Interstate 95 Business (I-95 Bus.) is a business loop of I-95 entirely within Cumberland County, North Carolina. It runs from nearby Hope Mills to Eastover, passing through the eastern side of downtown Fayetteville.

Route description
The entire route, except for two short segments at its northern and southern termini, is concurrent with US Highway 301 (US 301). The  route is partly an expressway and is an urban boulevard in downtown Fayetteville. In downtown Fayetteville, I-95 Bus. is cosigned as Eastern Boulevard.

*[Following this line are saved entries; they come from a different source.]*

-- ==== Sys2Proof/Machine/Memory.lean ====
section
/-!
DEFINITION. The memory hierarchy: L2 slices with replacement, compression, encryption keys and poison; L1 domains; heat
sampling; rollback logging (08 R182 to R193, 14 R340 to R342, 16 R381, R382).
-/

namespace Sys2Proof.Machine

/-! ### Addresses (R182) -/

def lineOf (a : Nat) : Nat := a / 128 * 128
def sectorOf (a : Nat) : Nat := a / 32 * 32
def inHbm (pa : Nat) : Bool := decide (pa < 0x6000000000)
def inCxl (pa : Nat) : Bool := decide (0x10000000000 ≤ pa) && decide (pa < 0x22000000000)

/-- The L2 slice of a physical address under a partition (R182). -/
def State.sliceOf (s : State) (part pa : Nat) : Nat :=
  if inHbm pa then pa / 0x180000000
  else
    let l := setBitsOf (s.part part).slices 64
    l.getD (pa / 128 % l.length) 0

/-- A tier address inside the ranges of R182 and the slices of the partition (R328). -/
def State.owns (s : State) (part pa : Nat) : Bool :=
  if inHbm pa then (s.part part).slices.getLsbD (pa / 0x180000000) else inCxl pa

/-- An access as an L2 slice takes it. -/
structure Acc where
  part : Nat
  pa : Nat
  key : Nat
  comp : Bool
  bix : Nat
  he : Bool
  hint : Hint
  /-- The team it is made for (R381). -/
  team : Option Nat
  deriving DecidableEq, Repr

/-- The access of a walker, of the heat unit and of the host decoder: key id 0, no compression, no heat (R325, R391). -/
def Acc.plain (part pa : Nat) : Acc := ⟨part, pa, 0, false, 0, false, .none, none⟩

def Acc.at (a : Acc) (pa : Nat) : Acc := { a with pa := pa }

/-- An L2 line's key in the state. -/
def State.l2Key (s : State) (a : Acc) : Nat := s.sliceOf a.part a.pa * 2 ^ 52 + lineOf a.pa

/-- Where memory holds a line: HBM by its address, the CXL tier by the port and pool address that its TIERMAP entry gives (R392). -/
def State.memAt (s : State) (pa : Nat) : Nat :=
  if inHbm pa then pa
  else
    let e := s.tiermap.get 0 ((pa - 0x10000000000) / 2 ^ 36)
    (1 + bits e 61 2) * 2 ^ 52 + bits e 36 16 * 2 ^ 36 + (pa - 0x10000000000) % 2 ^ 36

/-! ### Keys (R191, R192) -/

/-- The two keys of an entry as one value. -/
def KeyEnt.value (e : KeyEnt) : BitVec 512 :=
  let base := match e.draw with
    | none => 0
    | some n => (Config.drawnKey n).toNat
  BitVec.ofNat 512 (((List.range 8).map (fun j =>
    (match e.words.find? j with
      | none => base / 2 ^ (64 * j) % 2 ^ 64
      | some w => w.toNat) * 2 ^ (64 * j))).sum)

/-- What an access encrypts its line under: its partition's entry for its key id, with the tweak. -/
def State.keyTag (s : State) (a : Acc) : KeyTag := ⟨(s.part a.part).keys.get KeyEnt.blank a.key, a.key, lineOf a.pa⟩

/-- A line stored under one tag as it reads under another: encrypted as the first says, decrypted as the second says (R191). -/
def rekeyed (old new : KeyTag) (line : List Byte) : List Byte :=
  xtsLine false new.ent.value new.kid new.la (xtsLine true old.ent.value old.kid old.la line)

/-- What a line of memory reads as under the key of an access. Whether the mapping that wrote it and the one that reads it are of a
compressed page makes no difference to its bytes: R188 does not say what one reads of a line that the other wrote (log 36: DESIGN
CHOICE). -/
def State.memLine (s : State) (a : Acc) : List Byte :=
  let m := s.memAt (lineOf a.pa)
  let line := Memory.readN s.mem m 128
  match s.keyTags.find? m with
  | none => line
  | some t => if t = s.keyTag a then line else rekeyed t (s.keyTag a) line

/-- The line of memory was written under another key. -/
def State.misKeyed (s : State) (a : Acc) : Bool :=
  match s.keyTags.find? (s.memAt (lineOf a.pa)) with
  | none => false
  | some t => t != s.keyTag a

/-! ### L2 slices (R186, R187, R193) -/

/-- A line written to memory from a slice. -/
def State.writeBack (s : State) (la : Nat) (ln : L2Line) : State :=
  let m := s.memAt la
  { s with mem := Memory.writeN s.mem m ln.data, keyTags := s.keyTags.put m ln.key, bad := s.bad.set false m (ln.poison || ln.err) }

def hintRank : Hint → Nat
  | .ef => 0
  | .none => 1
  | .el => 2

/-- The lines that share a set with a line (R182): same slice, same a[17:7]. -/
def sameSet (k j : Nat) : Bool := k / 2 ^ 52 == j / 2 ^ 52 && k / 128 % 2048 == j / 128 % 2048

/-- A line of a cache as its replacement sees it: key, hint, last use. -/
abbrev Way := Nat × Hint × Nat

/-- The victim of a set: by hint, then the least recently used (R187). -/
def oldest : List Way → Option Nat
  | [] => none
  | e :: es => some (es.foldl (fun (m : Way) f =>
      if hintRank f.2.1 < hintRank m.2.1 ∨ (hintRank f.2.1 = hintRank m.2.1 ∧ f.2.2 < m.2.2) then f else m) e).1

/-- The lines of a slice's set. -/
def State.l2Set (s : State) (k : Nat) : List Way :=
  (s.l2.filter (fun e => sameSet e.1 k)).map (fun e => (e.1, e.2.hint, e.2.used))

/-- A full set gives up its victim (R187). -/
def State.makeRoom (s : State) (k : Nat) : State :=
  if (s.l2Set k).length < 16 then s
  else
    match oldest (s.l2Set k) with
    | none => s
    | some j =>
      let s := match s.l2.find? j with
        | none => s
        | some ln => if ln.dirty || ln.poison || ln.err then s.writeBack (j % 2 ^ 52) ln else s
      { s with l2 := s.l2.erase j }

/-- A thirteenth evict-last line demotes the set's least recently used one (R187). -/
def State.capLast (s : State) (k : Nat) : State :=
  let last := (s.l2Set k).filter (fun w => w.2.1 == .el)
  if last.length ≤ 12 then s
  else
    match oldest last with
    | none => s
    | some j => { s with l2 := s.l2.upd j (fun ln => { ln with hint := .none }) }

/-- An access brings its line into the slice and gives it its hint (R186); whether memory gave it in error (R193). -/
def State.enter (s : State) (a : Acc) : State × Bool :=
  let k := s.l2Key a
  match s.l2.find? k with
  | some ln =>
    let ln' := { ln with hint := if a.hint = .none then ln.hint else a.hint, used := s.stamp }
    (State.capLast { s with l2 := s.l2.put k ln', stamp := s.stamp + 1 } k, false)
  | none =>
    let bad := (a.comp && s.misKeyed a) || s.bad.get false (s.memAt (lineOf a.pa))
    let ln : L2Line := ⟨s.memLine a, false, bad, a.hint, s.stamp, s.keyTag a, a.part, false⟩
    let s := s.makeRoom k
    (State.capLast { s with l2 := s.l2.put k ln, stamp := s.stamp + 1 } k, bad)

/-- A read of a line at its slice meets its error: 0x40 for the access that finds it, 0x17 for a line already poisoned (R193). -/
def State.touch (s : State) (a : Acc) : State × Option (BitVec 8) :=
  let (s, bad) := s.enter a
  match s.l2.find? (s.l2Key a) with
  | none => (s, none)
  | some ln =>
    if ln.err then
      ({ s with l2 := s.l2.put (s.l2Key a) { ln with err := false, poison := true } }, some 0x40)
    else (s, if bad then some 0x40 else if ln.poison then some 0x17 else none)

/-- The present data of a line, without touching it. -/
def State.peekLine (s : State) (a : Acc) : List Byte :=
  match s.l2.find? (s.l2Key a) with
  | some ln => ln.data
  | none => s.memLine a

/-- `n` bytes of one line, without touching it (walks). -/
def State.peek (s : State) (a : Acc) (n : Nat) : List Byte := ((s.peekLine a).drop (a.pa % 128)).take n

/-- Instruction-cache lines of a physical line leave every core before a write of it is visible (R185). -/
def State.dropCode (s : State) (pa : Nat) : State :=
  { s with icache := s.icache.filter (fun c => c.ld.isSome || c.line != lineOf pa) }

/-! ### Heat (R340 to R342) -/

def Partition.heatOn (p : Partition) : Bool := bit p.htc 63
def Partition.heatBase (p : Partition) : Nat := bits p.htc 25 27 * 2 ^ 25
/-- P, with PLOG clamped to 4 to 12. -/
def Partition.heatP (p : Partition) : Nat := 2 ^ max 4 (min 12 (bits p.htc 12 4))
/-- H in ns, with HLOG clamped to 10. -/
def Partition.heatH (p : Partition) : Nat := 2 ^ min 10 (bits p.htc 0 4) * 1000000

/-- The frame index of a physical address (R341). -/
def frameOf (pa : Nat) : Nat := if inHbm pa then pa / 2 ^ 16 else 0x600000 + (pa - 0x10000000000) / 2 ^ 16

/-- Bytes of one line stored at a slice with no check: the heat table, decoded host writes and table writes. -/
def State.poke (s : State) (a : Acc) (bs : List Byte) : State :=
  let k := s.l2Key a
  let s := (s.enter a).1.dropCode a.pa
  match s.l2.find? k with
  | none => s
  | some ln =>
    let o := a.pa % 128
    let whole := decide (128 ≤ bs.length)
    { s with l2 := s.l2.put k { ln with data := ln.data.take o ++ bs ++ ln.data.drop (o + bs.length), dirty := true,
                                        poison := ln.poison && !whole, err := ln.err && !whole, key := s.keyTag a, part := a.part } }

/-- An access of several pieces has written a whole line: its error is gone (R193). -/
def State.unpoison (s : State) (a : Acc) : State :=
  { s with l2 := s.l2.upd (s.l2Key a) (fun ln => { ln with poison := false, err := false }) }

def halve (k : Nat) (v : Nat) : Nat := v / 2 ^ k

/-- The line of the heat table that holds a frame's byte, brought up to the present epoch; its bytes are free ones while no heat value is
defined (R342). -/
def State.heatSettle (s : State) (part f : Nat) : State :=
  let p := s.part part
  let epoch := s.time / p.heatH
  let ea := Acc.plain part (p.heatBase + 0x1800000 + 2 * (f / 128))
  let k := (epoch + 2 ^ 16 - leNat (s.peek ea 2)) % 2 ^ 16
  if k = 0 then s
  else
    let la := Acc.plain part (p.heatBase + f / 128 * 128)
    let line := if p.heatLost then freeBytes s.fresh 128 else (s.peek la 128).map (fun b => BitVec.ofNat 8 (halve (min k 8) b.toNat))
    let s := if p.heatLost then s.takeFresh 128 else s
    ((s.poke la line).poke ea (leBytes 2 (epoch % 2 ^ 16)))

/-- The heat of a frame: its stored byte; unpredictable once HLOG has been changed with HON = 1 (R342). -/
def State.heatByte (s : State) (part f : Nat) : Nat :=
  if (s.part part).heatLost then Config.freeNat s.fresh % 256
  else leNat (s.peek (Acc.plain part ((s.part part).heatBase + f)) 1)

/-- A free number has gone into a heat value. -/
def State.heatTaken (s : State) (part : Nat) : State := if (s.part part).heatLost then s.takeFresh 1 else s

/-- Every byte of a partition's heat table becomes a free one: HLOG has been changed with HON = 1, and no heat value is defined (R342). -/
def State.loseHeat (s : State) (part : Nat) : State :=
  (List.range 0x30000).foldl (fun s i =>
    (s.takeFresh 128).poke (Acc.plain part ((s.part part).heatBase + 128 * i)) (freeBytes s.fresh 128)) s

/-- A counted request at a slice (R340, R341). -/
def State.heatReq (s : State) (a : Acc) : State :=
  let p := s.part a.part
  if !(a.he && p.heatOn) then s
  else
    let sl := s.sliceOf a.part a.pa
    let c := ((s.heat.find? sl).getD p.heatP) - 1
    if c = 0 then
      let f := frameOf a.pa
      let s := State.heatSettle { s with heat := s.heat.put sl p.heatP } a.part f
      (s.poke (Acc.plain a.part (p.heatBase + f)) (leBytes 1 (min 255 (s.heatByte a.part f + 1)))).heatTaken a.part
    else { s with heat := s.heat.put sl c }

/-! ### Rollback logging (R381, R382) -/

def Partition.rbLog (p : Partition) : Nat := 2 ^ max 4 (min 16 (bits p.rbcfg 0 5))
def Partition.rbSegs (p : Partition) : Nat := bits p.rbcfg 8 8
/-- The first byte of rollback segment `i` (R379). -/
def Partition.rbBase (p : Partition) (i : Nat) : Nat := bits p.rbcfg 20 32 * 2 ^ 20 + i * (0x100000 + 256 * p.rbLog)

def State.endRecov (s : State) (team : Nat) : State := s.updTeam team (fun t => { t with recov := false })

/-- The partition of a team. -/
def State.partOfTeam (s : State) (team : Nat) : Nat :=
  match s.team? team with
  | none => 0
  | some t => (s.partOfCore t.core).getD 0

At each terminus, access from I-95 Bus. to I-95 is limited. For example, at the southern terminus, drivers on I-95 Bus. heading south can only merge with I-95 south, while, at the northern terminus, drivers on I-95 Bus. heading north can only merge with I-95 north.

History
By 1973, I-95 was largely complete in North Carolina. In the two remaining incomplete sections, one around Fayetteville and the other around Wilson and Rocky Mount, traffic was routed over four-lane divided stretches of US 301. Much of these "Temporary I-95" routes were lined with businesses catering to the heavy through traffic. Local businesses in Fayetteville opposed the state's proposed route bypassing the city and counterproposed an urban route. Despite appeals to the US Supreme Court, their efforts failed but delayed completion of I-95 around Fayetteville.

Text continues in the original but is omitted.